The Company entered into an underwriting agreement, dated October 29, 2018 (the “Underwriting Agreement”), with Goldman Sachs & Co. LLC, Merrill Lynch, Pierce, Fenner & Smith Incorporated, Mizuho Securities USA LLC, SMBC Nikko Securities America, Inc. and Wells Fargo Securities, LLC, as representatives of the underwriters named therein (together, the “Underwriters”), related to the offering, issuance and sale of the Notes. The Underwriting Agreement contains customary terms, conditions, representations and warranties and indemnification provisions.
The Notes bear interest at the rate of 4.750% per annum and mature on January 15, 2049. Interest on the Notes is payable semi-annually in arrears on January 15 and July 15 of each year, beginning on January 15, 2019. The Notes will be redeemable, at the sole option of the Company, in whole at any time or in part from time to time at a redemption price as described below. The redemption price for the Notes, at any time prior to July 15, 2048 (a “Par Call Date”) will be equal to the greater of (i) 100% of the aggregate principal amount of the Notes to be redeemed and (ii) an amount equal to the sum of the present values of the remaining scheduled payments for principal of and interest on the Notes to be redeemed that would be due if the Notes matured on the Par Call Date, not including any portion of the payments of interest accrued as of such redemption date, discounted to such redemption date; plus, in each case, accrued and unpaid interest on the principal amount of the Notes to be redeemed to, but excluding, such redemption date. On or after the Par Call Date, the redemption price will be equal to 100% of the principal amount of the Notes to be redeemed, plus accrued and unpaid interest thereon to the redemption date. The Notes are general unsecured obligations and rank equally in right of payment with any of the Company’s existing and future unsecured senior indebtedness.

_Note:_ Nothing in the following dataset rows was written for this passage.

-- ==== Sys2Proof/Machine/Code.lean ====
section
/-! DEFINITION. The code cluster's class 0x04: Classic McEliece and HQC (08_code_cluster). -/
namespace Sys2Proof.Machine

def isCm (x : Nat) : Bool := rangeIn 0x0701 0x070A x
def isHqc (x : Nat) : Bool := rangeIn 0x0801 0x0803 x
def codeUnits : Desc → List UnitKind := fun _ => [.code]

def cmN (set : Nat) : Nat := cmRow [3488, 4608, 6688, 6960, 8192] set

/-- The bits and bytes of one public-key row: n - mt bits, padded to whole bytes. -/
def cmRowBits (set : Nat) : Nat := cmN set - cmM set * cmT set
def cmRowBytes (set : Nat) : Nat := ceilDiv (cmRowBits set) 8

/-- Every padding bit of every row is zero (R174). -/
def cmPaddingOk (set : Nat) (k : Bytes) : Bool :=
  cmRowBits set % 8 == 0
    || (List.range (cmM set * cmT set)).all (fun r => (k.getD (r * cmRowBytes set + cmRowBytes set - 1) 0).toNat < 2 ^ (cmRowBits set % 8))

def cmKeygenSpec : OpSpec :=
  { opcode := 0x0401, suites := isCm, param := fun _ p => p == 0, units := fun _ => [.elim], banks := fun _ => some 8
    uses := fun _ => { aux := true, out := true }
    late := fun s o i =>
      tmplLen o.desc.auxLen
        ++ createFails s o (templateAux s o i) o.desc.suite true false (cmPrivLen (setOf o.desc.suite)) 0 []
    outLen := fun _ o _ => cmPubLen (setOf o.desc.suite)
    slot := fun _ o _ => slotCmKeygen (setOf o.desc.suite)
    random := fun _ _ => true
    run := fun s o i =>
      let set := setOf o.desc.suite
      let (seed, s) := freeBytes 32 s
      let priv := algBytes .keyCheck (cmPrivLen set) [o.desc.suite] [seed]
      { createStaged s o i { t := templateAux s o i, suite := o.desc.suite, priv := priv, pub := [], publicOnly := false } with
        out := algBytes .cmPublic (cmPubLen set) [set] [priv] } }

def cmEncapsSpec : OpSpec :=
  { opcode := 0x0402, suites := isCm, param := fun _ p => p == 0, units := codeUnits, banks := fun _ => some 1
    uses := fun _ => { inLen := true, inRef := true, aux := true, out := true }
    late := fun s o i => when_ (o.desc.inLen != cmPubLen (setOf o.desc.suite)) .badLength ++ secretFails s o i 32 0
    outLen := fun _ o _ => cmCtLen (setOf o.desc.suite) + (if o.desc.auxLen = 0 then 32 else 0)
    slot := fun _ o _ => slotCmEncaps (setOf o.desc.suite) (classOf o.desc) (refKind o.desc.inRef == .buffer)
    random := fun _ _ => true
    run := fun s o i =>
      let set := setOf o.desc.suite
      let pk := inBytes s o i
      let (e, s) := freeBytes 32 s
      if !cmPaddingOk set pk then { st := s, fails := [.invalidInput] }
      else secretOut s o i (algBytes .cmCiphertext (cmCtLen set) [set] [pk, e]) (algBytes .cmShared 32 [set] [pk, e]) 0 }

/-- The padding bits of a ciphertext's last byte are zero (R177): m·t bits, in set 6960119 fewer than its bytes hold. -/
def cmCtPaddingOk (set : Nat) (c : Bytes) : Bool :=
  let k := cmM set * cmT set % 8
  k == 0 || (c.getD (cmCtLen set - 1) 0).toNat < 2 ^ k

/-- Decapsulation (R177): both secrets are computed, and a masked select takes the rejection value where the padding bits are not zero or the
comparisons fail. -/
def cmDecaps (set : Nat) (priv c : Bytes) : Bytes :=
  select 32 (cmCtPaddingOk set c && algBool .cmShared [set] [priv, c]) (algBytes .cmShared 32 [set, 1] [priv, c])
    (algBytes .cmRejected 32 [set] [priv, c])

def cmDecapsSpec : OpSpec :=
  { opcode := 0x0403, suites := isCm, param := fun _ p => p == 0, units := codeUnits, banks := fun _ => some 1, uses := decapsUses
    late := fun s o i =>
      keyFieldFails s o (decapsNeed destCode o.desc.suite) o.desc.keyA
        ++ when_ (o.desc.inLen != cmCtLen (setOf o.desc.suite)) .badLength ++ secretFails s o i 32 o.desc.keyA
    outLen := fun _ o _ => if o.desc.auxLen = 0 then 32 else 0
    slot := fun _ o _ => slotCmDecaps (setOf o.desc.suite)
    random := fun _ _ => true
    run := fun s o i =>
      secretOut s o i [] (cmDecaps (setOf o.desc.suite) (keyPriv s o o.desc.keyA) (inBytes s o i)) o.desc.keyA }

/-! #### HQC (R178-R180) -/

/-- HQC is enabled. -/
def hqcOffered (s : State) : Bool := s.eng.info.hqcSpec != 0

def hqcKeygenSpec : OpSpec :=
  { opcode := 0x0411, suites := isHqc, offered := hqcOffered, param := fun _ p => p == 0, units := codeUnits, banks := fun _ => some 1
    uses := fun _ => { aux := true, out := true }
    late := fun s o i =>
      let set := setOf o.desc.suite
      hqcFails s o ++ tmplLen o.desc.auxLen
        ++ createFails s o (templateAux s o i) o.desc.suite true false (hqcPrivLen s.eng.info set) (hqcPubLen s.eng.info set) []
    outLen := fun s o _ => hqcPubLen s.eng.info (setOf o.desc.suite)
    slot := fun _ o _ => slotHqc (setOf o.desc.suite)
    random := fun _ _ => true
    run := fun s o i =>
      let e := s.eng.info
      let (priv, s) := freeBytes (hqcPrivLen e (setOf o.desc.suite)) s
      let pub := derivePub e o.desc.suite priv
      { createStaged s o i { t := templateAux s o i, suite := o.desc.suite, priv := priv, pub := pub, publicOnly := false, hqcRev := e.hqcSpec } with
        out := pub } }

def hqcEncapsSpec : OpSpec :=
  { opcode := 0x0412, suites := isHqc, offered := hqcOffered, param := fun _ p => p == 0, units := codeUnits, banks := fun _ => some 1, uses := encapsUses
    late := fun s o i =>
      let set := setOf o.desc.suite
      hqcFails s o ++ keyFieldFails s o (encapsNeed destCode o.desc.suite) o.desc.keyA
        ++ when_ (o.desc.keyA = 0 && o.desc.inLen != hqcPubLen s.eng.info set) .badLength
        ++ secretFails s o i (hqcSsLen s.eng.info set) o.desc.keyA
    outLen := fun s o _ =>
      hqcCtLen s.eng.info (setOf o.desc.suite) + (if o.desc.auxLen = 0 then hqcSsLen s.eng.info (setOf o.desc.suite) else 0)
    slot := fun _ o _ => slotHqc (setOf o.desc.suite)
    random := fun _ _ => true
    run := fun s o i =>
      let e := s.eng.info
      let set := setOf o.desc.suite
      let pk := encapsKey s o i
      let (m, s) := freeBytes 32 s
      secretOut s o i (algBytes .hqcCiphertext (hqcCtLen e set) [set, e.hqcSpec] [pk, m])
        (algBytes .hqcShared (hqcSsLen e set) [set, e.hqcSpec] [pk, m]) o.desc.keyA }

def hqcDecapsSpec : OpSpec :=
  { opcode := 0x0413, suites := isHqc, offered := hqcOffered, param := fun _ p => p == 0, units := codeUnits, banks := fun _ => some 1, uses := decapsUses
    late := fun s o i =>
      let set := setOf o.desc.suite
      hqcFails s o ++ keyFieldFails s o (decapsNeed destCode o.desc.suite) o.desc.keyA ++ publicOnlyFails s o
        ++ when_ (o.desc.inLen != hqcCtLen s.eng.info set) .badLength
        ++ secretFails s o i (hqcSsLen s.eng.info set) o.desc.keyA
    outLen := fun s o _ => if o.desc.auxLen = 0 then hqcSsLen s.eng.info (setOf o.desc.suite) else 0
    slot := fun _ o _ => slotHqc (setOf o.desc.suite)
    random := fun _ _ => true
    run := fun s o i =>
      let e := s.eng.info
      let set := setOf o.desc.suite
      secretOut s o i [] (algBytes .hqcShared (hqcSsLen e set) [set, e.hqcSpec, 1] [keyPriv s o o.desc.keyA, inBytes s o i]) o.desc.keyA }

def execCmKeygen (op : Nat) (inp : OpInput) (s : State) : Host.Outcome State Fault Refusal := .next (dispatchAs cmKeygenSpec op inp s)
def execCmEncaps (op : Nat) (inp : OpInput) (s : State) : Host.Outcome State Fault Refusal := .next (dispatchAs cmEncapsSpec op inp s)
def execCmDecaps (op : Nat) (inp : OpInput) (s : State) : Host.Outcome State Fault Refusal := .next (dispatchAs cmDecapsSpec op inp s)
def execHqcKeygen (op : Nat) (inp : OpInput) (s : State) : Host.Outcome State Fault Refusal := .next (dispatchAs hqcKeygenSpec op inp s)
def execHqcEncaps (op : Nat) (inp : OpInput) (s : State) : Host.Outcome State Fault Refusal := .next (dispatchAs hqcEncapsSpec op inp s)
def execHqcDecaps (op : Nat) (inp : OpInput) (s : State) : Host.Outcome State Fault Refusal := .next (dispatchAs hqcDecapsSpec op inp s)

end Sys2Proof.Machine
end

The Notes were issued under an indenture, dated as of May 21, 2009 (the “Base Indenture”), between the Company, as issuer, and The Bank of New York Mellon Trust Company, N.A., as trustee (the “Trustee”), as supplemented by an eighteenth supplemental indenture, dated as of October 31, 2018 (the “Eighteenth Supplemental Indenture,” and together with the Base Indenture, the “Indenture”), between the Company and the Trustee. The Indenture provides for customary events of default, including, among other things, nonpayment, failure to comply with the other agreements in the Indenture for a period of 90 days, and certain events of bankruptcy, insolvency and reorganization.